The Martin decision was supposed to be transformative. Justice John Paul Stevens, writing for the majority, held that the Americans with Disabilities Act applied even to elite professional competition, and that walking was not so fundamental to golf that allowing a cart would "fundamentally alter" the nature of the game. The PGA Tour had argued, absurdly in retrospect, that fatigue from walking was an essential competitive element. The Court disagreed.

The body keeps score

Martin was born with Klippel-Trénaunay-Weber syndrome, a circulatory disorder that slowly destroyed his right leg. When he sued the Tour in 1997, he was a promising professional who had played alongside Tiger Woods at Stanford. The legal victory allowed him to compete, but his leg continued to deteriorate. He never won on the PGA Tour. By 2006, he had largely stopped playing competitively. In 2021, doctors amputated the leg that had been the subject of Supreme Court argument.

The trajectory is not a failure of the ADA or the Court's ruling—Martin got to compete, which was the point. But it illustrates how disability accommodation in professional sports remains largely theoretical. The Martin precedent has been cited sparingly. No flood of disabled athletes has entered elite competition demanding accommodations. The barriers are physical, financial, and cultural, and a favorable legal ruling addresses only one of them.

The coaching chapter

Martin took over Oregon's golf program in 2006 and has built it into a consistent contender, reaching the NCAA Championship match in 2016. His players describe a coach who understands struggle in ways that healthy former pros cannot. He navigates courses in his wheelchair, unable to demonstrate swings but able to read greens and competitors with unusual precision.

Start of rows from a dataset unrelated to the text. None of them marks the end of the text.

/-! ## Poison and scrubbing (R66, R259 to R261) -/

/-- The poisoned lines of a span that a sender sees: a partner, those in ranges it may read. -/
def State.poisonSeen (s : State) (w : Who) (base len : Nat) : List Nat :=
  let sees := fun (l : Nat) => match s.whoEntry w, s.decodeDpa (l * 64) with
    | none, _ => true
    | some n, .ordinary r => s.mayRead n r.group
    | some n, .window r _ => s.mayRead n r.group
    | some _, _ => false
  ((s.map.poison.filter (fun kv => kv.2)).map (fun kv => kv.1)).filter (fun l =>
    decide (base ≤ l * 64) && decide (l * 64 < base + len) && sees l)
/-- GET_POISON_LIST (R66): at most 1,024 records, with the more-records flag. DESIGN CHOICE: each call lists the first 1,024 of its
span; the rest are reached by a span that starts later (log entry 125). -/
def execGetPoisonList (w : Who) (base length : Nat) (s : State) : Host.Outcome State Fault Refusal :=
  .next (s.mboxRead w 0x4300 (fun t =>
    let all := t.poisonSeen w base length
    let l := all.take 1024
    (rcOk, natLe 1 (bit (decide (1024 < all.length))) ++ natLe 1 0 ++ natLe 8 0 ++ natLe 2 l.length ++ natLe 20 0
      ++ (l.map (fun x => natLe 8 (x * 64) ++ natLe 4 1 ++ natLe 4 0)).foldl (· ++ ·) [])) (natLe 8 base ++ natLe 8 (length / 64)))
/-- CLEAR_POISON (R66): a full-line write under the sender's write rights; the command completes with the write (R32). A sender
without rights, or a module that takes no request, answers at once. DESIGN CHOICE: the fabric manager, which has no partner entry,
may write every line of an enabled range (log entry 125). -/
def State.clearPoison (w : Who) (addr : Nat) (d : Line) (s : State) : State :=
  let fail := fun (c : Nat) => s.mboxRespond w 0x4302 c []
  if !s.accepts ∨ s.blocked then fail rcBusy
  else
    match s.decodeDpa addr with
    | .ordinary r =>
      let right : Bool := match s.whoEntry w with
        | some n => s.mayWrite n r.group
        | none => true
      if addr % 64 ≠ 0 ∨ !right then fail rcInvalid
      else
        let q := { newReq .write 0 internal 0x4302 addr r.cls r.policy d fullMask false s.clk.now with id := s.reqs.next }
        ((s.upReqs (fun x => { x with
          next := x.next + 1
          list := x.list ++ [q] })).upMbox (fun m => { m with clearing := m.clearing ++ [(q.id, w)] })).mboxHold w
    | .window _ _ => fail rcInvalid
    | .page _ _ => fail rcAddress
    | .notDecoded => fail rcAddress
/-- CLEAR_POISON (R66). -/
def execClearPoison (w : Who) (addr : Nat) (data : Line) (s : State) : Host.Outcome State Fault Refusal :=
  .next (s.mboxGate w 0x4302 (natLe 8 addr ++ natLe 64 data.toNat) (State.clearPoison w addr data))
/-- SCAN_MEDIA_CAPABILITIES (R66): a length of 0 is refused; the estimated time is open. -/
def execScanMediaCapabilities (w : Who) (base length : Nat) (s : State) : Host.Outcome State Fault Refusal :=
  .next (s.mboxRead w 0x4303 (fun t =>
    if length = 0 ∨ !t.spanOk 16384 base length then (rcInvalid, []) else (rcOk, openBytes 0x4303 0 4)))
/-- SCAN_MEDIA (R66, R259): the commanded scrub pass, as the background command. -/
def execScanMedia (w : Who) (base length flags : Nat) (s : State) : Host.Outcome State Fault Refusal :=
  .next (s.mbox? w 0x4304 (fun t =>
    if length = 0 ∨ !t.spanOk 16384 base length then (rcInvalid, [], t)
    else if t.mbox.background ≠ 0 ∨ t.ctl 0x9020 = 1 then (rcBusy, [], t)
    else (rcStarted, [], (t.scrubRun base length (flags % 2)).upMbox (fun m => { m with
      background := 0x4304
      bgPeer := false
      bgIntr := decide (w.intr / 2 % 2 = 1) }))))
/-- GET_SCAN_MEDIA_RESULTS (R66): the lines the pass has poisoned. -/
def execGetScanMediaResults (w : Who) (s : State) : Host.Outcome State Fault Refusal :=
  .next (s.mboxRead w 0x4305 (fun t =>
    let l := t.mbox.scanResults
    (rcOk, natLe 8 0 ++ natLe 8 0 ++ natLe 1 0 ++ natLe 1 0 ++ natLe 2 l.length ++ natLe 12 0
      ++ (l.map (fun x => natLe 8 (x * 64) ++ natLe 4 1 ++ natLe 4 0)).foldl (· ++ ·) [])))
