-- ==== Sys2Proof/Certificates/Slice0/Obligations.lean ====
section
/-!
DEFINITION. The statements for the provers: the machine as a whole, then every family of commands, each with what its
commands do and what they leave unchanged.
-/

open Sys2Proof Sys2Proof.Machine

/-! ## The machine as a whole -/

/-- The block's step (the model's form, log entry 10): the command at the front of the queue is run with the queue's rest;
with none waiting, one keeper cycle of 40 ns passes and nothing but the clocks, the counters and what they raise
changes. -/
def Obligations.StepRunsTheFrontCommand : Prop :=
  (∀ (c : Instr) (rest : List Instr) (s : State), s.pending = c :: rest → step s = exec c { s with pending := rest }) ∧
  (∀ s : State, s.pending = [] → ∃ t, step s = .next t ∧ t.clk.now = s.clk.now + 40 ∧ s.keepsBut [.clk, .perf, .obs] t)

/-- What reset leaves: a sound state; no command waiting, no event in the pail or held by the keeper; no front-cache line, tier sector,
media page, map entry or dump image; and of the tables at delivery (R109): range 0 from 0 over the whole logical space and every other
range of size 0, partner entry 0 valid with the three capabilities and rights to read and write group 0, entries 1 to 4094 invalid. The
module does not serve memory and its fast domains are off: no supply has arrived. -/
def Obligations.ResetState : Prop :=
  State.reset.Sound ∧ State.reset.pending = [] ∧ State.reset.obs.pail = [] ∧ State.reset.obs.held = [] ∧
  State.reset.fc.lines = [] ∧ State.reset.tier.sectors = [] ∧ State.reset.media.pages = [] ∧ State.reset.map.entries = [] ∧
  State.reset.dump.images = [] ∧ (State.reset.range 0).base = 0 ∧
  (State.reset.range 0).size = State.reset.ident.variant.capacity ∧ (∀ r, r ≠ 0 → (State.reset.range r).size = 0) ∧
  State.reset.partner 0 = { valid := true, caps := 7, reads := 1, writes := 1 } ∧ (∀ n, 1 ≤ n → n ≤ 4094 → (State.reset.partner n).valid = false) ∧
  State.reset.pwr.memoryActive = false ∧ State.reset.fastOn = false

/-- Every step of a sound state gives a sound state: mode codes stay codes of their tables, the event stores stay within
their sizes, the tables of content stay in canonical form. -/
def Obligations.SoundnessIsKept : Prop := ∀ s t : State, s.Sound → step s = .next t → t.Sound

/-- Time does not run back and the module keeps its identity, over every step. -/
def Obligations.TimeAndIdentity : Prop :=
  ∀ s t : State, step s = .next t → s.clk.now ≤ t.clk.now ∧ t.ident = s.ident

/-- Every command answers a next state in every state, and leaves the identity and the queue of waiting commands as they are. -/
def Obligations.EveryCommandAnswers : Prop :=
  ∀ (c : Instr) (s : State), ∃ t, exec c s = .next t ∧ t.ident = s.ident ∧ t.pending = s.pending

/-- The event pail (R519, R520). In a running controller: (1) with room in the pail and no lost events to tell of, an event takes the next
sequence and enters the pail last; (2) at a full pail it is not stored, Overrun is set, LostEntries and the count for the next 7101h
rise by one, its sequence is used up, and in direct attachment vector 5 is raised; (3) with events lost and room for two entries, 7101h
with the number lost enters first and the event after it. While the fast domains are off: (4) the keeper holds it while it holds
fewer than 64; (5) else it is only counted. -/
def Obligations.EventPail : Prop :=
  (∀ (s : State) (code param : Nat), s.fastOn = true → s.obs.pail.length < 4096 → s.obs.lostPending = 0 →
    (s.log code param).obs.pail = s.obs.pail ++ [⟨code, severityOf code, 0xFFFF, s.obs.nextSeq, s.clk.stamp, param⟩] ∧
    (s.log code param).obs.nextSeq = (s.obs.nextSeq + 1) % 2 ^ 32 ∧ s.keepsBut [.obs] (s.log code param)) ∧
  (∀ (s : State) (code param : Nat), s.fastOn = true → 4096 ≤ s.obs.pail.length →
    (s.log code param).obs.pail = s.obs.pail ∧ (s.log code param).obs.overrun = true ∧
    (s.log code param).obs.lost = min (s.obs.lost + 1) 0xFFFFFFFF ∧
    (s.log code param).obs.lostPending = s.obs.lostPending + 1 ∧
    (s.log code param).obs.nextSeq = (s.obs.nextSeq + 1) % 2 ^ 32 ∧
    (s.port.attach = 1 → 5 ∈ (s.log code param).obs.msix)) ∧
  (∀ (s : State) (code param : Nat), s.fastOn = true → s.obs.pail.length < 4095 → s.obs.lostPending ≠ 0 →
    (s.log code param).obs.pail = s.obs.pail ++
      [⟨0x7101, 1, 0xFFFF, s.obs.nextSeq, s.clk.stamp, s.obs.lostPending⟩,
        ⟨code, severityOf code, 0xFFFF, (s.obs.nextSeq + 1) % 2 ^ 32, s.clk.stamp, param⟩] ∧
    (s.log code param).obs.lostPending = 0) ∧
  (∀ (s : State) (code param : Nat), s.fastOn = false → s.obs.held.length < 64 →
    (s.log code param).obs = { s.obs with
      held := s.obs.held ++ [⟨code, severityOf code, 0xFFFF, 0, s.clk.stamp, param⟩] }) ∧
  (∀ (s : State) (code param : Nat), s.fastOn = false → 64 ≤ s.obs.held.length →
    (s.log code param).obs = { s.obs with heldLost := s.obs.heldLost + 1 })

/-- R71, whole: a function level reset clears the mailbox state and the MSI-X table and returns the event interrupt policy to every log's
vector disabled; the foreground commands that were under way are not answered any more; a running background command goes on; nothing
else changes, so CXL.mem, memory contents and the event logs are as they were. -/
def Obligations.FunctionLevelReset : Prop :=
  ∀ s : State, s.fastOn = true → Does .functionLevelReset s [.mbox, .obs] (fun t =>
    t.mbox = { s.mbox with
      doorbell := []
      pages := []
      bgLast := (0, 0)
      clearing := []
      dictWait := [] } ∧
    t.mbox.background = s.mbox.background ∧ t.mbox.bgPeer = s.mbox.bgPeer ∧
    t.obs = { s.obs with
      policy := 0
      msixTable := []
      msix := [] } ∧
    t.obs.logs = s.obs.logs ∧ t.obs.pail = s.obs.pail)

/-- R28, whole: firmware that has not answered the keeper's watchdog has the module perform a controller reset, recorded as a reset
error of source 09h, firmware watchdog: 5004h with that source is the first of the reset's own events, the fast domains stop and
the running slot is verified again. -/
def Obligations.FirmwareWatchdog : Prop :=
  ∀ (s : State) (bad : List Nat) (swept : List (Nat × CacheFault)), s.fastOn = true → s.pwr.arm ≠ 5 →
    Does (.firmwareWatchdogExpire bad swept) s [.pwr, .port, .reqs, .fc, .tier, .slices, .budget, .media, .map, .care, .yoke, .atom,
      .keys, .reg, .dict, .mbox, .obs, .perf, .fw, .cmds] (fun t =>
      t.pwr.boot = .verifying s.fw.current false ∧ t.pwr.controllerStart = true ∧ t.pwr.memoryActive = false ∧
      t.pwr.own.head? = some (0x5004, 9))

/-! ## Supplies, dumps, resets and the host link -/

/-- Supplies that arrive (R29, R174, R484, R531, R535, R547, R565). (1) Main power at a module whose keeper runs, whose main is off and
which does not dump begins a cold reset: the pending slot is verified, or with CriticalLatch set the module holds; it is unarmed and
memory is not active; front cache, tier, event pail and staged batches are empty; configuration values, passwords, keys and media pages
are kept. (2) Aux at a module whose keeper has no supply, by POWER_UP with no record lost, starts the keeper: the timestamp goes on from
the stored one and reads as not set, the ripening time is at least that. (3) AUX_POWER_ARRIVE at a module without aux sets aux, the I3C
address is none; a running keeper's clocks go on, a starting keeper's timestamp goes on from the stored one. (4) Main that returns in a
dump, PWRDIS not asserted, is noted and the dump runs on. (5) PWRDIS deasserted in a dump, with main there, closes the switch and the dump
runs on; (6) deasserted at a running keeper with main there, the fast domains off and no dump, it is followed by a cold reset, as in (1).
-/
def Obligations.SuppliesArrive : Prop :=
  (∀ (s : State) (lost : List TwinLoss), s.keeperOn = true → s.mainOn = false → s.pwr.pwrdis = false → s.pwr.arm ≠ 5 →
    Does (.powerUp true false lost) s coldParts (fun t =>
      t.pwr.main = true ∧ t.pwr.aux = s.pwr.aux ∧ t.pwr.arm = 0 ∧ t.pwr.armed = false ∧ t.pwr.memoryActive = false ∧
      t.pwr.boot = (if s.pwr.critLatch then .held else .verifying s.fw.pending false) ∧
      t.fc.lines = [] ∧ t.tier.sectors = [] ∧ t.obs.pail = [] ∧ t.dict.batches = [] ∧ t.dict.cfg = s.dict.cfg ∧
      t.dict.passwords = s.dict.passwords ∧ t.media.pages = s.media.pages ∧ t.keys.recs = s.keys.recs)) ∧
  (∀ s : State, s.keeperOn = false →
    Does (.powerUp false true []) s [.pwr, .clk] (fun t => t.pwr.aux = true ∧
      t.clk = { s.clk with
        stamp := s.clk.stored
        ripe := max s.clk.ripe s.clk.stored
        stampSet := false })) ∧
  (∀ s : State, s.pwr.aux = false →
    Does .auxPowerArrive s [.pwr, .clk, .dict] (fun t => t.pwr = { s.pwr with aux := true } ∧ t.dict = { s.dict with i3c := 0 } ∧
      (s.keeperOn = true → t.clk = s.clk) ∧ (s.keeperOn = false → t.clk.stamp = s.clk.stored))) ∧
  (∀ s : State, s.pwr.arm = 5 → s.pwr.main = false → s.pwr.pwrdis = false →
    Does .mainReturnDuringDump s [.pwr] (fun t => t.pwr = { s.pwr with
      main := true
      ovp := false
      mainAt := s.clk.now
      mainReturned := true
      mainLostAt := none })) ∧
  (∀ s : State, s.pwr.arm = 5 → s.pwr.pwrdis = true → s.pwr.main = true → s.pwr.ovp = false →
    Does .pwrdisDeassert s [.pwr] (fun t => t.pwr = { s.pwr with
      pwrdis := false
      mainAt := s.clk.now
      pwrdisAt := none
      mainReturned := true })) ∧
  (∀ s : State, s.keeperOn = true → s.fastOn = false → s.pwr.arm ≠ 5 → s.pwr.pwrdis = true → s.pwr.main = true →
    s.pwr.ovp = false →
    Does .pwrdisDeassert s coldParts (fun t => t.pwr.pwrdis = false ∧ t.pwr.arm = 0 ∧ t.pwr.armed = false ∧
      t.pwr.memoryActive = false ∧ t.pwr.boot = (if s.pwr.critLatch then .held else .verifying s.fw.pending false) ∧
      t.fc.lines = [] ∧ t.tier.sectors = [] ∧ t.obs.pail = [] ∧ t.dict.batches = [] ∧ t.dict.cfg = s.dict.cfg ∧
      t.dict.passwords = s.dict.passwords ∧ t.media.pages = s.media.pages ∧ t.keys.recs = s.keys.recs))
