@[simp] theorem State.upRstats_ident (s : State) (f : ReadStats → ReadStats) : (s.upRstats f).ident = s.ident := (rfl)
@[simp] theorem State.upRstats_clk (s : State) (f : ReadStats → ReadStats) : (s.upRstats f).clk = s.clk := (rfl)
@[simp] theorem State.upRstats_pwr (s : State) (f : ReadStats → ReadStats) : (s.upRstats f).pwr = s.pwr := (rfl)
@[simp] theorem State.upRstats_port (s : State) (f : ReadStats → ReadStats) : (s.upRstats f).port = s.port := (rfl)
@[simp] theorem State.upRstats_reqs (s : State) (f : ReadStats → ReadStats) : (s.upRstats f).reqs = s.reqs := (rfl)
@[simp] theorem State.upRstats_fc (s : State) (f : ReadStats → ReadStats) : (s.upRstats f).fc = s.fc := (rfl)
@[simp] theorem State.upRstats_tier (s : State) (f : ReadStats → ReadStats) : (s.upRstats f).tier = s.tier := (rfl)
@[simp] theorem State.upRstats_slices (s : State) (f : ReadStats → ReadStats) : (s.upRstats f).slices = s.slices := (rfl)
@[simp] theorem State.upRstats_budget (s : State) (f : ReadStats → ReadStats) : (s.upRstats f).budget = s.budget := (rfl)
@[simp] theorem State.upRstats_media (s : State) (f : ReadStats → ReadStats) : (s.upRstats f).media = s.media := (rfl)
@[simp] theorem State.upRstats_map (s : State) (f : ReadStats → ReadStats) : (s.upRstats f).map = s.map := (rfl)
@[simp] theorem State.upRstats_care (s : State) (f : ReadStats → ReadStats) : (s.upRstats f).care = s.care := (rfl)
@[simp] theorem State.upRstats_yoke (s : State) (f : ReadStats → ReadStats) : (s.upRstats f).yoke = s.yoke := (rfl)
@[simp] theorem State.upRstats_atom (s : State) (f : ReadStats → ReadStats) : (s.upRstats f).atom = s.atom := (rfl)
@[simp] theorem State.upRstats_keys (s : State) (f : ReadStats → ReadStats) : (s.upRstats f).keys = s.keys := (rfl)
@[simp] theorem State.upRstats_reg (s : State) (f : ReadStats → ReadStats) : (s.upRstats f).reg = s.reg := (rfl)
@[simp] theorem State.upRstats_therm (s : State) (f : ReadStats → ReadStats) : (s.upRstats f).therm = s.therm := (rfl)
@[simp] theorem State.upRstats_bank (s : State) (f : ReadStats → ReadStats) : (s.upRstats f).bank = s.bank := (rfl)
@[simp] theorem State.upRstats_dram (s : State) (f : ReadStats → ReadStats) : (s.upRstats f).dram = s.dram := (rfl)
@[simp] theorem State.upRstats_gills (s : State) (f : ReadStats → ReadStats) : (s.upRstats f).gills = s.gills := (rfl)
@[simp] theorem State.upRstats_tabs (s : State) (f : ReadStats → ReadStats) : (s.upRstats f).tabs = s.tabs := (rfl)
@[simp] theorem State.upRstats_dict (s : State) (f : ReadStats → ReadStats) : (s.upRstats f).dict = s.dict := (rfl)
@[simp] theorem State.upRstats_mbox (s : State) (f : ReadStats → ReadStats) : (s.upRstats f).mbox = s.mbox := (rfl)
@[simp] theorem State.upRstats_obs (s : State) (f : ReadStats → ReadStats) : (s.upRstats f).obs = s.obs := (rfl)
@[simp] theorem State.upRstats_perf (s : State) (f : ReadStats → ReadStats) : (s.upRstats f).perf = s.perf := (rfl)
@[simp] theorem State.upRstats_firkin (s : State) (f : ReadStats → ReadStats) : (s.upRstats f).firkin = s.firkin := (rfl)
@[simp] theorem State.upRstats_rstats (s : State) (f : ReadStats → ReadStats) : (s.upRstats f).rstats = f s.rstats := (rfl)
@[simp] theorem State.upRstats_fw (s : State) (f : ReadStats → ReadStats) : (s.upRstats f).fw = s.fw := (rfl)
@[simp] theorem State.upRstats_dump (s : State) (f : ReadStats → ReadStats) : (s.upRstats f).dump = s.dump := (rfl)
@[simp] theorem State.upRstats_cmds (s : State) (f : ReadStats → ReadStats) : (s.upRstats f).cmds = s.cmds := (rfl)
@[simp] theorem State.upRstats_tap (s : State) (f : ReadStats → ReadStats) : (s.upRstats f).tap = s.tap := (rfl)
@[simp] theorem State.upRstats_pending (s : State) (f : ReadStats → ReadStats) : (s.upRstats f).pending = s.pending := (rfl)
theorem State.keepsBut_upRstats {ps : List Part} (s : State) (f : ReadStats → ReadStats)
    (h : Part.rstats ∈ ps) : s.keepsBut ps (s.upRstats f) := by
  intro p hp
  cases p <;> first | rfl | exact absurd h hp
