-- ==== Sys2Proof/Laws/EvolvesResets.lean ====
section
/-!
SUPPORT. How the operations of Machine/Resets.lean let the state evolve.
-/
namespace Sys2Proof.Machine
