-- ==== Sys2Proof/Laws/EvolvesServe.lean ====
section
/-!
SUPPORT. How the operations of Machine/Serve.lean let the state evolve.
-/
namespace Sys2Proof.Machine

The job has given Martin a platform to remain visible in golf without requiring his body to cooperate. It has also kept him adjacent to the sport that once tried to exclude him, a daily reminder of both what he won and what his condition took.

Our take

Casey Martin's story is frequently invoked as a civil rights triumph, and it was. But triumphs have afterlives. The man who forced the most exclusive tour in golf to accommodate him now watches his players walk fairways he cannot. The legal principle endures; the body did not. That is not tragedy—Martin has built a meaningful career and remains influential in his sport. It is, however, a corrective to the American habit of treating Supreme Court victories as endings rather than beginnings. Martin is still fighting, still coaching, still showing up. The battles, as they say, continue.